Flipboard is the future of journalism. Here’s how I know that’s true: I’ve just installed the Flipboard App on my Galaxy Nexus SmartPhone, hate it, and I’m still going to be using it.
The journalism wars are over. The bad guys have won. Go Home.
Flipboard, long a staple on iDevices, isn’t even supposed to be available for Android. It’s part of the pre-installed software package on the just-announced Samsung Galaxy S III, and was supposed to be an exclusive on that not-yet-available device for some months. But Flipboard for Android has leaked and is easily available.
In the image at the top of this piece I show you both Pulse, previously the closest thing to Flipboard on Android devices, and Flipboard itself. You may or may not feel that the Flipboard interface is superior to Pulse’s presentation, and you might catch on to the fact that in Pulse you get to select your specific news sources while—unless you dig deeper than most people ever will—Flipboard feels like it’s the sole curator of broad categories you select—and hate that.
But even seeming as though it’s cut you off from choice, Flipboard will probably make you feel as though its apparent lack of user-configurable options—or perhaps because of that—is just . . . better.
Now let’s talk about those “bad guys”.
Since the earliest days of the Internet, one of the ideals that’s been espoused over and over is that on the Internet you have choices. You can pick where you get your news, when, on what kind of device, and. . . Flipboard ends that. Use Flipboard, and you’re probably going back to a time when somebody else decided what news was important for you.
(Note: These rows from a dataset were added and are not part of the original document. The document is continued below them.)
-- ==== Sys2Proof/Laws/Frames.lean ====
section
/-! SUPPORT. The frame of every operation on the state: which parts of the state it leaves as they are. -/

namespace Sys2Proof.Machine

@[simp] theorem unordered_now {f g : State → State} (hf : ∀ u, (f u).now = u.now) (hg : ∀ u, (g u).now = u.now) (s : State) :
    (unordered f g s).now = s.now := by
  unfold unordered nextChoice; (repeat' split) <;> simp [hf, hg]

@[simp] theorem unordered3_now {f g h : State → State} (hf : ∀ u, (f u).now = u.now) (hg : ∀ u, (g u).now = u.now) (hh : ∀ u, (h u).now = u.now) (s : State) :
    (unordered3 f g h s).now = s.now := by
  unfold unordered3 nextChoice; (repeat' split) <;> simp [hf, hg, hh]

@[simp] theorem unordered_timing {f g : State → State} (hf : ∀ u, (f u).timing = u.timing) (hg : ∀ u, (g u).timing = u.timing) (s : State) :
    (unordered f g s).timing = s.timing := by
  unfold unordered nextChoice; (repeat' split) <;> simp [hf, hg]

@[simp] theorem unordered3_timing {f g h : State → State} (hf : ∀ u, (f u).timing = u.timing) (hg : ∀ u, (g u).timing = u.timing) (hh : ∀ u, (h u).timing = u.timing) (s : State) :
    (unordered3 f g h s).timing = s.timing := by
  unfold unordered3 nextChoice; (repeat' split) <;> simp [hf, hg, hh]

@[simp] theorem unordered_est {f g : State → State} (hf : ∀ u, (f u).est = u.est) (hg : ∀ u, (g u).est = u.est) (s : State) :
    (unordered f g s).est = s.est := by
  unfold unordered nextChoice; (repeat' split) <;> simp [hf, hg]

@[simp] theorem unordered3_est {f g h : State → State} (hf : ∀ u, (f u).est = u.est) (hg : ∀ u, (g u).est = u.est) (hh : ∀ u, (h u).est = u.est) (s : State) :
    (unordered3 f g h s).est = s.est := by
  unfold unordered3 nextChoice; (repeat' split) <;> simp [hf, hg, hh]

@[simp] theorem unordered_gov {f g : State → State} (hf : ∀ u, (f u).gov = u.gov) (hg : ∀ u, (g u).gov = u.gov) (s : State) :
    (unordered f g s).gov = s.gov := by
  unfold unordered nextChoice; (repeat' split) <;> simp [hf, hg]

@[simp] theorem unordered3_gov {f g h : State → State} (hf : ∀ u, (f u).gov = u.gov) (hg : ∀ u, (g u).gov = u.gov) (hh : ∀ u, (h u).gov = u.gov) (s : State) :
    (unordered3 f g h s).gov = s.gov := by
  unfold unordered3 nextChoice; (repeat' split) <;> simp [hf, hg, hh]

@[simp] theorem unordered_runner {f g : State → State} (hf : ∀ u, (f u).runner = u.runner) (hg : ∀ u, (g u).runner = u.runner) (s : State) :
    (unordered f g s).runner = s.runner := by
  unfold unordered nextChoice; (repeat' split) <;> simp [hf, hg]

@[simp] theorem unordered3_runner {f g h : State → State} (hf : ∀ u, (f u).runner = u.runner) (hg : ∀ u, (g u).runner = u.runner) (hh : ∀ u, (h u).runner = u.runner) (s : State) :
    (unordered3 f g h s).runner = s.runner := by
  unfold unordered3 nextChoice; (repeat' split) <;> simp [hf, hg, hh]

@[simp] theorem unordered_dosing {f g : State → State} (hf : ∀ u, (f u).dosing = u.dosing) (hg : ∀ u, (g u).dosing = u.dosing) (s : State) :
    (unordered f g s).dosing = s.dosing := by
  unfold unordered nextChoice; (repeat' split) <;> simp [hf, hg]

@[simp] theorem unordered3_dosing {f g h : State → State} (hf : ∀ u, (f u).dosing = u.dosing) (hg : ∀ u, (g u).dosing = u.dosing) (hh : ∀ u, (h u).dosing = u.dosing) (s : State) :
    (unordered3 f g h s).dosing = s.dosing := by
  unfold unordered3 nextChoice; (repeat' split) <;> simp [hf, hg, hh]

@[simp] theorem unordered_lines {f g : State → State} (hf : ∀ u, (f u).lines = u.lines) (hg : ∀ u, (g u).lines = u.lines) (s : State) :
    (unordered f g s).lines = s.lines := by
  unfold unordered nextChoice; (repeat' split) <;> simp [hf, hg]

@[simp] theorem unordered3_lines {f g h : State → State} (hf : ∀ u, (f u).lines = u.lines) (hg : ∀ u, (g u).lines = u.lines) (hh : ∀ u, (h u).lines = u.lines) (s : State) :
    (unordered3 f g h s).lines = s.lines := by
  unfold unordered3 nextChoice; (repeat' split) <;> simp [hf, hg, hh]

@[simp] theorem unordered_cport {f g : State → State} (hf : ∀ u, (f u).cport = u.cport) (hg : ∀ u, (g u).cport = u.cport) (s : State) :
    (unordered f g s).cport = s.cport := by
  unfold unordered nextChoice; (repeat' split) <;> simp [hf, hg]

@[simp] theorem unordered3_cport {f g h : State → State} (hf : ∀ u, (f u).cport = u.cport) (hg : ∀ u, (g u).cport = u.cport) (hh : ∀ u, (h u).cport = u.cport) (s : State) :
    (unordered3 f g h s).cport = s.cport := by
  unfold unordered3 nextChoice; (repeat' split) <;> simp [hf, hg, hh]

@[simp] theorem unordered_dport {f g : State → State} (hf : ∀ u, (f u).dport = u.dport) (hg : ∀ u, (g u).dport = u.dport) (s : State) :
    (unordered f g s).dport = s.dport := by
  unfold unordered nextChoice; (repeat' split) <;> simp [hf, hg]

@[simp] theorem unordered3_dport {f g h : State → State} (hf : ∀ u, (f u).dport = u.dport) (hg : ∀ u, (g u).dport = u.dport) (hh : ∀ u, (h u).dport = u.dport) (s : State) :
    (unordered3 f g h s).dport = s.dport := by
  unfold unordered3 nextChoice; (repeat' split) <;> simp [hf, hg, hh]

@[simp] theorem unordered_link {f g : State → State} (hf : ∀ u, (f u).link = u.link) (hg : ∀ u, (g u).link = u.link) (s : State) :
    (unordered f g s).link = s.link := by
  unfold unordered nextChoice; (repeat' split) <;> simp [hf, hg]

@[simp] theorem unordered3_link {f g h : State → State} (hf : ∀ u, (f u).link = u.link) (hg : ∀ u, (g u).link = u.link) (hh : ∀ u, (h u).link = u.link) (s : State) :
    (unordered3 f g h s).link = s.link := by
  unfold unordered3 nextChoice; (repeat' split) <;> simp [hf, hg, hh]

@[simp] theorem unordered_settings {f g : State → State} (hf : ∀ u, (f u).settings = u.settings) (hg : ∀ u, (g u).settings = u.settings) (s : State) :
    (unordered f g s).settings = s.settings := by
  unfold unordered nextChoice; (repeat' split) <;> simp [hf, hg]

@[simp] theorem unordered3_settings {f g h : State → State} (hf : ∀ u, (f u).settings = u.settings) (hg : ∀ u, (g u).settings = u.settings) (hh : ∀ u, (h u).settings = u.settings) (s : State) :
    (unordered3 f g h s).settings = s.settings := by
  unfold unordered3 nextChoice; (repeat' split) <;> simp [hf, hg, hh]

@[simp] theorem unordered_pages {f g : State → State} (hf : ∀ u, (f u).pages = u.pages) (hg : ∀ u, (g u).pages = u.pages) (s : State) :
    (unordered f g s).pages = s.pages := by
  unfold unordered nextChoice; (repeat' split) <;> simp [hf, hg]

@[simp] theorem unordered3_pages {f g h : State → State} (hf : ∀ u, (f u).pages = u.pages) (hg : ∀ u, (g u).pages = u.pages) (hh : ∀ u, (h u).pages = u.pages) (s : State) :
    (unordered3 f g h s).pages = s.pages := by
  unfold unordered3 nextChoice; (repeat' split) <;> simp [hf, hg, hh]

@[simp] theorem unordered_cmd {f g : State → State} (hf : ∀ u, (f u).cmd = u.cmd) (hg : ∀ u, (g u).cmd = u.cmd) (s : State) :
    (unordered f g s).cmd = s.cmd := by
  unfold unordered nextChoice; (repeat' split) <;> simp [hf, hg]

@[simp] theorem unordered3_cmd {f g h : State → State} (hf : ∀ u, (f u).cmd = u.cmd) (hg : ∀ u, (g u).cmd = u.cmd) (hh : ∀ u, (h u).cmd = u.cmd) (s : State) :
    (unordered3 f g h s).cmd = s.cmd := by
  unfold unordered3 nextChoice; (repeat' split) <;> simp [hf, hg, hh]

@[simp] theorem unordered_tel {f g : State → State} (hf : ∀ u, (f u).tel = u.tel) (hg : ∀ u, (g u).tel = u.tel) (s : State) :
    (unordered f g s).tel = s.tel := by
  unfold unordered nextChoice; (repeat' split) <;> simp [hf, hg]

@[simp] theorem unordered3_tel {f g h : State → State} (hf : ∀ u, (f u).tel = u.tel) (hg : ∀ u, (g u).tel = u.tel) (hh : ∀ u, (h u).tel = u.tel) (s : State) :
    (unordered3 f g h s).tel = s.tel := by
  unfold unordered3 nextChoice; (repeat' split) <;> simp [hf, hg, hh]

@[simp] theorem unordered_report {f g : State → State} (hf : ∀ u, (f u).report = u.report) (hg : ∀ u, (g u).report = u.report) (s : State) :
    (unordered f g s).report = s.report := by
  unfold unordered nextChoice; (repeat' split) <;> simp [hf, hg]

@[simp] theorem unordered3_report {f g h : State → State} (hf : ∀ u, (f u).report = u.report) (hg : ∀ u, (g u).report = u.report) (hh : ∀ u, (h u).report = u.report) (s : State) :
    (unordered3 f g h s).report = s.report := by
  unfold unordered3 nextChoice; (repeat' split) <;> simp [hf, hg, hh]

@[simp] theorem unordered_hand {f g : State → State} (hf : ∀ u, (f u).hand = u.hand) (hg : ∀ u, (g u).hand = u.hand) (s : State) :
    (unordered f g s).hand = s.hand := by
  unfold unordered nextChoice; (repeat' split) <;> simp [hf, hg]

@[simp] theorem unordered3_hand {f g h : State → State} (hf : ∀ u, (f u).hand = u.hand) (hg : ∀ u, (g u).hand = u.hand) (hh : ∀ u, (h u).hand = u.hand) (s : State) :
    (unordered3 f g h s).hand = s.hand := by
  unfold unordered3 nextChoice; (repeat' split) <;> simp [hf, hg, hh]

@[simp] theorem unordered_mem {f g : State → State} (hf : ∀ u, (f u).mem = u.mem) (hg : ∀ u, (g u).mem = u.mem) (s : State) :
    (unordered f g s).mem = s.mem := by
  unfold unordered nextChoice; (repeat' split) <;> simp [hf, hg]

@[simp] theorem unordered3_mem {f g h : State → State} (hf : ∀ u, (f u).mem = u.mem) (hg : ∀ u, (g u).mem = u.mem) (hh : ∀ u, (h u).mem = u.mem) (s : State) :
    (unordered3 f g h s).mem = s.mem := by
  unfold unordered3 nextChoice; (repeat' split) <;> simp [hf, hg, hh]

@[simp] theorem unordered_pending {f g : State → State} (hf : ∀ u, (f u).pending = u.pending) (hg : ∀ u, (g u).pending = u.pending) (s : State) :
    (unordered f g s).pending = s.pending := by
  unfold unordered nextChoice; (repeat' split) <;> simp [hf, hg]

@[simp] theorem unordered3_pending {f g h : State → State} (hf : ∀ u, (f u).pending = u.pending) (hg : ∀ u, (g u).pending = u.pending) (hh : ∀ u, (h u).pending = u.pending) (s : State) :
    (unordered3 f g h s).pending = s.pending := by
  unfold unordered3 nextChoice; (repeat' split) <;> simp [hf, hg, hh]

@[simp] theorem storeByte_frame (s : State) (a : Nat) (v : Byte) :
    (storeByte s a v).now = s.now ∧ (storeByte s a v).timing = s.timing ∧ (storeByte s a v).est = s.est ∧ (storeByte s a v).gov = s.gov ∧
    (storeByte s a v).runner = s.runner ∧ (storeByte s a v).dosing = s.dosing ∧ (storeByte s a v).lines = s.lines ∧ (storeByte s a v).cport = s.cport ∧
    (storeByte s a v).dport = s.dport ∧ (storeByte s a v).link = s.link ∧ (storeByte s a v).settings = s.settings ∧ (storeByte s a v).pages = s.pages ∧
    (storeByte s a v).cmd = s.cmd ∧ (storeByte s a v).tel = s.tel ∧ (storeByte s a v).report = s.report ∧ (storeByte s a v).hand = s.hand ∧
    (storeByte s a v).choices = s.choices ∧ (storeByte s a v).pending = s.pending := by
  unfold storeByte; (try dsimp only); (repeat' split) <;> simp

@[simp] theorem storeBytes_frame (s : State) (a : Nat) (l : List Byte) :
    (storeBytes s a l).now = s.now ∧ (storeBytes s a l).timing = s.timing ∧ (storeBytes s a l).est = s.est ∧ (storeBytes s a l).gov = s.gov ∧ (storeBytes s a l).runner = s.runner ∧ (storeBytes s a l).dosing = s.dosing ∧ (storeBytes s a l).lines = s.lines ∧ (storeBytes s a l).cport = s.cport ∧ (storeBytes s a l).dport = s.dport ∧ (storeBytes s a l).link = s.link ∧ (storeBytes s a l).settings = s.settings ∧ (storeBytes s a l).pages = s.pages ∧ (storeBytes s a l).cmd = s.cmd ∧ (storeBytes s a l).tel = s.tel ∧ (storeBytes s a l).report = s.report ∧ (storeBytes s a l).hand = s.hand ∧ (storeBytes s a l).choices = s.choices ∧ (storeBytes s a l).pending = s.pending := by
  induction l generalizing s a with
  | nil => simp [storeBytes]
  | cons v l ih => simp [storeBytes, ih]

@[simp] theorem advance_frame (dt : Nat) (s : State) :
    (advance dt s).timing = s.timing ∧ (advance dt s).est = s.est ∧ (advance dt s).gov = s.gov ∧ (advance dt s).runner = s.runner ∧
    (advance dt s).dosing = s.dosing ∧ (advance dt s).lines = s.lines ∧ (advance dt s).cport = s.cport ∧ (advance dt s).dport = s.dport ∧
    (advance dt s).link = s.link ∧ (advance dt s).settings = s.settings ∧ (advance dt s).pages = s.pages ∧ (advance dt s).cmd = s.cmd ∧
    (advance dt s).tel = s.tel ∧ (advance dt s).report = s.report ∧ (advance dt s).hand = s.hand ∧ (advance dt s).mem = s.mem ∧
    (advance dt s).choices = s.choices ∧ (advance dt s).pending = s.pending := by
  unfold advance; (try dsimp only); (repeat' split) <;> simp

@[simp] theorem nextChoice_frame (s : State) :
    (nextChoice s).now = s.now ∧ (nextChoice s).timing = s.timing ∧ (nextChoice s).est = s.est ∧ (nextChoice s).gov = s.gov ∧
    (nextChoice s).runner = s.runner ∧ (nextChoice s).dosing = s.dosing ∧ (nextChoice s).lines = s.lines ∧ (nextChoice s).cport = s.cport ∧
    (nextChoice s).dport = s.dport ∧ (nextChoice s).link = s.link ∧ (nextChoice s).settings = s.settings ∧ (nextChoice s).pages = s.pages ∧
    (nextChoice s).cmd = s.cmd ∧ (nextChoice s).tel = s.tel ∧ (nextChoice s).report = s.report ∧ (nextChoice s).hand = s.hand ∧
    (nextChoice s).mem = s.mem ∧ (nextChoice s).pending = s.pending := by
  unfold nextChoice; (try dsimp only); (repeat' split) <;> simp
Flipboard is the Internet equivalent of the Eleven O’Clock News. Sure, you still get to decide when, where and on what you read your Flipboard-icized content, but whereas Pulse and every other news reader I’ve looked at lets—demands, actually—that you decide where you get content from, Flipboard wants to be your editor.
I’m truly conflicted about this.
Flipboard is ridiculously good. It looks great. It works in a way that just plain makes sense. And once you figure out how to customize Flipboard you’ll find that it’s uncannily adept at showing you what you want to see, in the order you want to see it. But there’s that “It has no options” feel to Flipboard.
And for better or worse, that’s the point.
Does your news reader really need to have “options”? Flipboard isn’t productivity software, like Google Drive. And although I still say I find Flipboard to have an obtuse and unintuitive set-up, once it’s running Flipboard is easy (this is no “computers are too hard” issue). And presumably, Flipboard—at least once you can get a copy legitimately—won’t require you to make upgrade decisions.
No, the issue with Flipboard is that it’s so easy to believe it to be uneditable that for many users selecting Flipboard will amount to giving it de facto control over what news you see.
Which is great news indeed if you’re Flipboard. Business Change? You betcha! Flipboard can become the one and only news outlet you go to.
But that brings us full circle to an issue that I’ve talked about quite a few times. As a huge aggregator, Flipboard can become part of the problem with too-much-to-consume journalism, where opinion passes as fact. And more than likely that change will happen without Flipboard ever intending it!
Half-baked ideas aren’t journalism. If you work for the company you write about, that’s not journalism, either. Aggregation? Not the real deal, despite what AOL and The Huffington Post believe.
But Flipboard sure is one pretty App. Go get it. And then, before you rely on Flipboard to tell you what you need to know, please think.